Explanation of Responses:

* If the form is filed by more than one reporting person, see Instruction 4(b)(v).
** Intentional misstatements or omissions of facts constitute Federal Criminal Violations. See 18 U.S.C. 1001 and 15 U.S.C. 78ff(a).
(1) The reporting person acquired these securities on March 7, 2017, as consideration for the reporting person's interest as a participant in the management carve-out plan of Essentialis, Inc., which was acquired by the Issuer, through a merger of a wholly-owned subsidiary of Issuer with and into Essentialis on March 7, 2017, pursuant to the Agreement and Plan of Merger dated December 22, 2016, by and among the Issuer, Merger Sub (as defined in the Merger Agreement), Essentialis and the Stockholders Representative (as defined therein) (the "Merger Agreement").
(2) Continued from Footnote 1 Under the terms of the Merger Agreement, a portion of the merger consideration was held back as partial recourse to satisfy indemnification claims made by the Issuer under the Merger Agreement, and such shares will be issued to former shareholders of Essentialis, participants in Essentialis' management carve-out plan and other service providers of Essentialis, upon the one-year anniversary of the closing of the Merger (subject to the limitations set forth in the Merger Agreement).
(3) Under the terms of Essentialis' management carve-out plan, the number of shares issuable to carve-out plan participants was determined using the closing price per share of Issuer common stock on March 7, 2017, or $0.68.

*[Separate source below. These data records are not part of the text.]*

/-! ### State.setFn -/

@[simp] theorem setFn_clk (p : PortId) (f : Nat) (v : FuncState) : (s.setFn p f v).clk = s.clk := setPort_clk _ _ _
@[simp] theorem setFn_mode (p : PortId) (f : Nat) (v : FuncState) : (s.setFn p f v).mode = s.mode := setPort_mode _ _ _
@[simp] theorem setFn_jobs (p : PortId) (f : Nat) (v : FuncState) : (s.setFn p f v).jobs = s.jobs := setPort_jobs _ _ _
@[simp] theorem setFn_heldJobs (p : PortId) (f : Nat) (v : FuncState) : (s.setFn p f v).heldJobs = s.heldJobs := setPort_heldJobs _ _ _
@[simp] theorem setFn_qps (p : PortId) (f : Nat) (v : FuncState) : (s.setFn p f v).qps = s.qps := setPort_qps _ _ _
@[simp] theorem setFn_sched (p : PortId) (f : Nat) (v : FuncState) : (s.setFn p f v).sched = s.sched := setPort_sched _ _ _
@[simp] theorem setFn_manifests (p : PortId) (f : Nat) (v : FuncState) : (s.setFn p f v).manifests = s.manifests := setPort_manifests _ _ _
@[simp] theorem setFn_nextManifest (p : PortId) (f : Nat) (v : FuncState) : (s.setFn p f v).nextManifest = s.nextManifest := setPort_nextManifest _ _ _
@[simp] theorem setFn_sealEngines (p : PortId) (f : Nat) (v : FuncState) : (s.setFn p f v).sealEngines = s.sealEngines := setPort_sealEngines _ _ _
@[simp] theorem setFn_digests (p : PortId) (f : Nat) (v : FuncState) : (s.setFn p f v).digests = s.digests := setPort_digests _ _ _
@[simp] theorem setFn_meas (p : PortId) (f : Nat) (v : FuncState) : (s.setFn p f v).meas = s.meas := setPort_meas _ _ _
@[simp] theorem setFn_measLog (p : PortId) (f : Nat) (v : FuncState) : (s.setFn p f v).measLog = s.measLog := setPort_measLog _ _ _
@[simp] theorem setFn_measNext (p : PortId) (f : Nat) (v : FuncState) : (s.setFn p f v).measNext = s.measNext := setPort_measNext _ _ _
@[simp] theorem setFn_measOverflow (p : PortId) (f : Nat) (v : FuncState) : (s.setFn p f v).measOverflow = s.measOverflow := setPort_measOverflow _ _ _
@[simp] theorem setFn_truncOffered (p : PortId) (f : Nat) (v : FuncState) : (s.setFn p f v).truncOffered = s.truncOffered := setPort_truncOffered _ _ _
@[simp] theorem setFn_slots (p : PortId) (f : Nat) (v : FuncState) : (s.setFn p f v).slots = s.slots := setPort_slots _ _ _
@[simp] theorem setFn_pufSecret (p : PortId) (f : Nat) (v : FuncState) : (s.setFn p f v).pufSecret = s.pufSecret := setPort_pufSecret _ _ _
@[simp] theorem setFn_keyed (p : PortId) (f : Nat) (v : FuncState) : (s.setFn p f v).keyed = s.keyed := setPort_keyed _ _ _
@[simp] theorem setFn_cdk (p : PortId) (f : Nat) (v : FuncState) : (s.setFn p f v).cdk = s.cdk := setPort_cdk _ _ _
@[simp] theorem setFn_zeroised (p : PortId) (f : Nat) (v : FuncState) : (s.setFn p f v).zeroised = s.zeroised := setPort_zeroised _ _ _
@[simp] theorem setFn_agate (p : PortId) (f : Nat) (v : FuncState) : (s.setFn p f v).agate = s.agate := setPort_agate _ _ _
@[simp] theorem setFn_arith (p : PortId) (f : Nat) (v : FuncState) : (s.setFn p f v).arith = s.arith := setPort_arith _ _ _
@[simp] theorem setFn_sources (p : PortId) (f : Nat) (v : FuncState) : (s.setFn p f v).sources = s.sources := setPort_sources _ _ _
@[simp] theorem setFn_entropy (p : PortId) (f : Nat) (v : FuncState) : (s.setFn p f v).entropy = s.entropy := setPort_entropy _ _ _
@[simp] theorem setFn_filling (p : PortId) (f : Nat) (v : FuncState) : (s.setFn p f v).filling = s.filling := setPort_filling _ _ _
@[simp] theorem setFn_lfsr (p : PortId) (f : Nat) (v : FuncState) : (s.setFn p f v).lfsr = s.lfsr := setPort_lfsr _ _ _
@[simp] theorem setFn_drbgs (p : PortId) (f : Nat) (v : FuncState) : (s.setFn p f v).drbgs = s.drbgs := setPort_drbgs _ _ _
@[simp] theorem setFn_tenants (p : PortId) (f : Nat) (v : FuncState) : (s.setFn p f v).tenants = s.tenants := setPort_tenants _ _ _
@[simp] theorem setFn_cfg (p : PortId) (f : Nat) (v : FuncState) : (s.setFn p f v).cfg = s.cfg := setPort_cfg _ _ _
@[simp] theorem setFn_moon (p : PortId) (f : Nat) (v : FuncState) : (s.setFn p f v).moon = s.moon := setPort_moon _ _ _
@[simp] theorem setFn_fuses (p : PortId) (f : Nat) (v : FuncState) : (s.setFn p f v).fuses = s.fuses := setPort_fuses _ _ _
@[simp] theorem setFn_boot (p : PortId) (f : Nat) (v : FuncState) : (s.setFn p f v).boot = s.boot := setPort_boot _ _ _
@[simp] theorem setFn_lcs (p : PortId) (f : Nat) (v : FuncState) : (s.setFn p f v).lcs = s.lcs := setPort_lcs _ _ _
@[simp] theorem setFn_tamper (p : PortId) (f : Nat) (v : FuncState) : (s.setFn p f v).tamper = s.tamper := setPort_tamper _ _ _
@[simp] theorem setFn_pins (p : PortId) (f : Nat) (v : FuncState) : (s.setFn p f v).pins = s.pins := setPort_pins _ _ _
@[simp] theorem setFn_wards (p : PortId) (f : Nat) (v : FuncState) : (s.setFn p f v).wards = s.wards := setPort_wards _ _ _
@[simp] theorem setFn_tkn (p : PortId) (f : Nat) (v : FuncState) : (s.setFn p f v).tkn = s.tkn := setPort_tkn _ _ _
@[simp] theorem setFn_internalDone (p : PortId) (f : Nat) (v : FuncState) : (s.setFn p f v).internalDone = s.internalDone := setPort_internalDone _ _ _
@[simp] theorem setFn_recorder (p : PortId) (f : Nat) (v : FuncState) : (s.setFn p f v).recorder = s.recorder := setPort_recorder _ _ _
@[simp] theorem setFn_amber (p : PortId) (f : Nat) (v : FuncState) : (s.setFn p f v).amber = s.amber := setPort_amber _ _ _
@[simp] theorem setFn_links (p : PortId) (f : Nat) (v : FuncState) : (s.setFn p f v).links = s.links := setPort_links _ _ _
@[simp] theorem setFn_fabric (p : PortId) (f : Nat) (v : FuncState) : (s.setFn p f v).fabric = s.fabric := setPort_fabric _ _ _
@[simp] theorem setFn_nor (p : PortId) (f : Nat) (v : FuncState) : (s.setFn p f v).nor = s.nor := setPort_nor _ _ _
@[simp] theorem setFn_mem (p : PortId) (f : Nat) (v : FuncState) : (s.setFn p f v).mem = s.mem := setPort_mem _ _ _
@[simp] theorem setFn_quartz (p : PortId) (f : Nat) (v : FuncState) : (s.setFn p f v).quartz = s.quartz := setPort_quartz _ _ _
@[simp] theorem setFn_regs (p : PortId) (f : Nat) (v : FuncState) : (s.setFn p f v).regs = s.regs := setPort_regs _ _ _
@[simp] theorem setFn_out (p : PortId) (f : Nat) (v : FuncState) : (s.setFn p f v).out = s.out := setPort_out _ _ _
@[simp] theorem setFn_freeIdx (p : PortId) (f : Nat) (v : FuncState) : (s.setFn p f v).freeIdx = s.freeIdx := setPort_freeIdx _ _ _
@[simp] theorem setFn_pending (p : PortId) (f : Nat) (v : FuncState) : (s.setFn p f v).pending = s.pending := setPort_pending _ _ _

/-! ### State.setQp -/

@[simp] theorem setQp_clk (n : Nat) (q : QueuePair) : (s.setQp n q).clk = s.clk := (rfl)
@[simp] theorem setQp_mode (n : Nat) (q : QueuePair) : (s.setQp n q).mode = s.mode := (rfl)
@[simp] theorem setQp_portA (n : Nat) (q : QueuePair) : (s.setQp n q).portA = s.portA := (rfl)
@[simp] theorem setQp_portB (n : Nat) (q : QueuePair) : (s.setQp n q).portB = s.portB := (rfl)
@[simp] theorem setQp_jobs (n : Nat) (q : QueuePair) : (s.setQp n q).jobs = s.jobs := (rfl)
@[simp] theorem setQp_heldJobs (n : Nat) (q : QueuePair) : (s.setQp n q).heldJobs = s.heldJobs := (rfl)
@[simp] theorem setQp_sched (n : Nat) (q : QueuePair) : (s.setQp n q).sched = s.sched := (rfl)
@[simp] theorem setQp_manifests (n : Nat) (q : QueuePair) : (s.setQp n q).manifests = s.manifests := (rfl)
@[simp] theorem setQp_nextManifest (n : Nat) (q : QueuePair) : (s.setQp n q).nextManifest = s.nextManifest := (rfl)
@[simp] theorem setQp_sealEngines (n : Nat) (q : QueuePair) : (s.setQp n q).sealEngines = s.sealEngines := (rfl)
@[simp] theorem setQp_digests (n : Nat) (q : QueuePair) : (s.setQp n q).digests = s.digests := (rfl)
@[simp] theorem setQp_meas (n : Nat) (q : QueuePair) : (s.setQp n q).meas = s.meas := (rfl)
@[simp] theorem setQp_measLog (n : Nat) (q : QueuePair) : (s.setQp n q).measLog = s.measLog := (rfl)
@[simp] theorem setQp_measNext (n : Nat) (q : QueuePair) : (s.setQp n q).measNext = s.measNext := (rfl)
@[simp] theorem setQp_measOverflow (n : Nat) (q : QueuePair) : (s.setQp n q).measOverflow = s.measOverflow := (rfl)
@[simp] theorem setQp_truncOffered (n : Nat) (q : QueuePair) : (s.setQp n q).truncOffered = s.truncOffered := (rfl)
@[simp] theorem setQp_slots (n : Nat) (q : QueuePair) : (s.setQp n q).slots = s.slots := (rfl)
@[simp] theorem setQp_pufSecret (n : Nat) (q : QueuePair) : (s.setQp n q).pufSecret = s.pufSecret := (rfl)
@[simp] theorem setQp_keyed (n : Nat) (q : QueuePair) : (s.setQp n q).keyed = s.keyed := (rfl)
@[simp] theorem setQp_cdk (n : Nat) (q : QueuePair) : (s.setQp n q).cdk = s.cdk := (rfl)
@[simp] theorem setQp_zeroised (n : Nat) (q : QueuePair) : (s.setQp n q).zeroised = s.zeroised := (rfl)
@[simp] theorem setQp_agate (n : Nat) (q : QueuePair) : (s.setQp n q).agate = s.agate := (rfl)
@[simp] theorem setQp_arith (n : Nat) (q : QueuePair) : (s.setQp n q).arith = s.arith := (rfl)
@[simp] theorem setQp_sources (n : Nat) (q : QueuePair) : (s.setQp n q).sources = s.sources := (rfl)
@[simp] theorem setQp_entropy (n : Nat) (q : QueuePair) : (s.setQp n q).entropy = s.entropy := (rfl)
@[simp] theorem setQp_filling (n : Nat) (q : QueuePair) : (s.setQp n q).filling = s.filling := (rfl)
@[simp] theorem setQp_lfsr (n : Nat) (q : QueuePair) : (s.setQp n q).lfsr = s.lfsr := (rfl)
@[simp] theorem setQp_drbgs (n : Nat) (q : QueuePair) : (s.setQp n q).drbgs = s.drbgs := (rfl)
@[simp] theorem setQp_tenants (n : Nat) (q : QueuePair) : (s.setQp n q).tenants = s.tenants := (rfl)
@[simp] theorem setQp_cfg (n : Nat) (q : QueuePair) : (s.setQp n q).cfg = s.cfg := (rfl)
@[simp] theorem setQp_moon (n : Nat) (q : QueuePair) : (s.setQp n q).moon = s.moon := (rfl)
@[simp] theorem setQp_fuses (n : Nat) (q : QueuePair) : (s.setQp n q).fuses = s.fuses := (rfl)
@[simp] theorem setQp_boot (n : Nat) (q : QueuePair) : (s.setQp n q).boot = s.boot := (rfl)
@[simp] theorem setQp_lcs (n : Nat) (q : QueuePair) : (s.setQp n q).lcs = s.lcs := (rfl)
@[simp] theorem setQp_tamper (n : Nat) (q : QueuePair) : (s.setQp n q).tamper = s.tamper := (rfl)
@[simp] theorem setQp_pins (n : Nat) (q : QueuePair) : (s.setQp n q).pins = s.pins := (rfl)
@[simp] theorem setQp_wards (n : Nat) (q : QueuePair) : (s.setQp n q).wards = s.wards := (rfl)
@[simp] theorem setQp_tkn (n : Nat) (q : QueuePair) : (s.setQp n q).tkn = s.tkn := (rfl)
@[simp] theorem setQp_internalDone (n : Nat) (q : QueuePair) : (s.setQp n q).internalDone = s.internalDone := (rfl)
@[simp] theorem setQp_recorder (n : Nat) (q : QueuePair) : (s.setQp n q).recorder = s.recorder := (rfl)
@[simp] theorem setQp_amber (n : Nat) (q : QueuePair) : (s.setQp n q).amber = s.amber := (rfl)
@[simp] theorem setQp_links (n : Nat) (q : QueuePair) : (s.setQp n q).links = s.links := (rfl)
@[simp] theorem setQp_fabric (n : Nat) (q : QueuePair) : (s.setQp n q).fabric = s.fabric := (rfl)
@[simp] theorem setQp_nor (n : Nat) (q : QueuePair) : (s.setQp n q).nor = s.nor := (rfl)
@[simp] theorem setQp_mem (n : Nat) (q : QueuePair) : (s.setQp n q).mem = s.mem := (rfl)
@[simp] theorem setQp_quartz (n : Nat) (q : QueuePair) : (s.setQp n q).quartz = s.quartz := (rfl)
@[simp] theorem setQp_regs (n : Nat) (q : QueuePair) : (s.setQp n q).regs = s.regs := (rfl)
@[simp] theorem setQp_out (n : Nat) (q : QueuePair) : (s.setQp n q).out = s.out := (rfl)
@[simp] theorem setQp_freeIdx (n : Nat) (q : QueuePair) : (s.setQp n q).freeIdx = s.freeIdx := (rfl)
@[simp] theorem setQp_pending (n : Nat) (q : QueuePair) : (s.setQp n q).pending = s.pending := (rfl)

(4) One forty-eighth (1/48) of the shares subject to the Option shall vest on the first month anniversary of the Vesting Commencement Date (which is March 7, 2017), and shall continue to vest each month thereafter on the same day of the month as the Vesting Commencement Date (and if there is no corresponding day, on the last day of the month), such that all of the shares subject to the Option will have vested as of the fourth anniversary of the Vesting Commencement Date, subject to Participant continuing to be a Service Provider (as defined in the Plan) through each such date.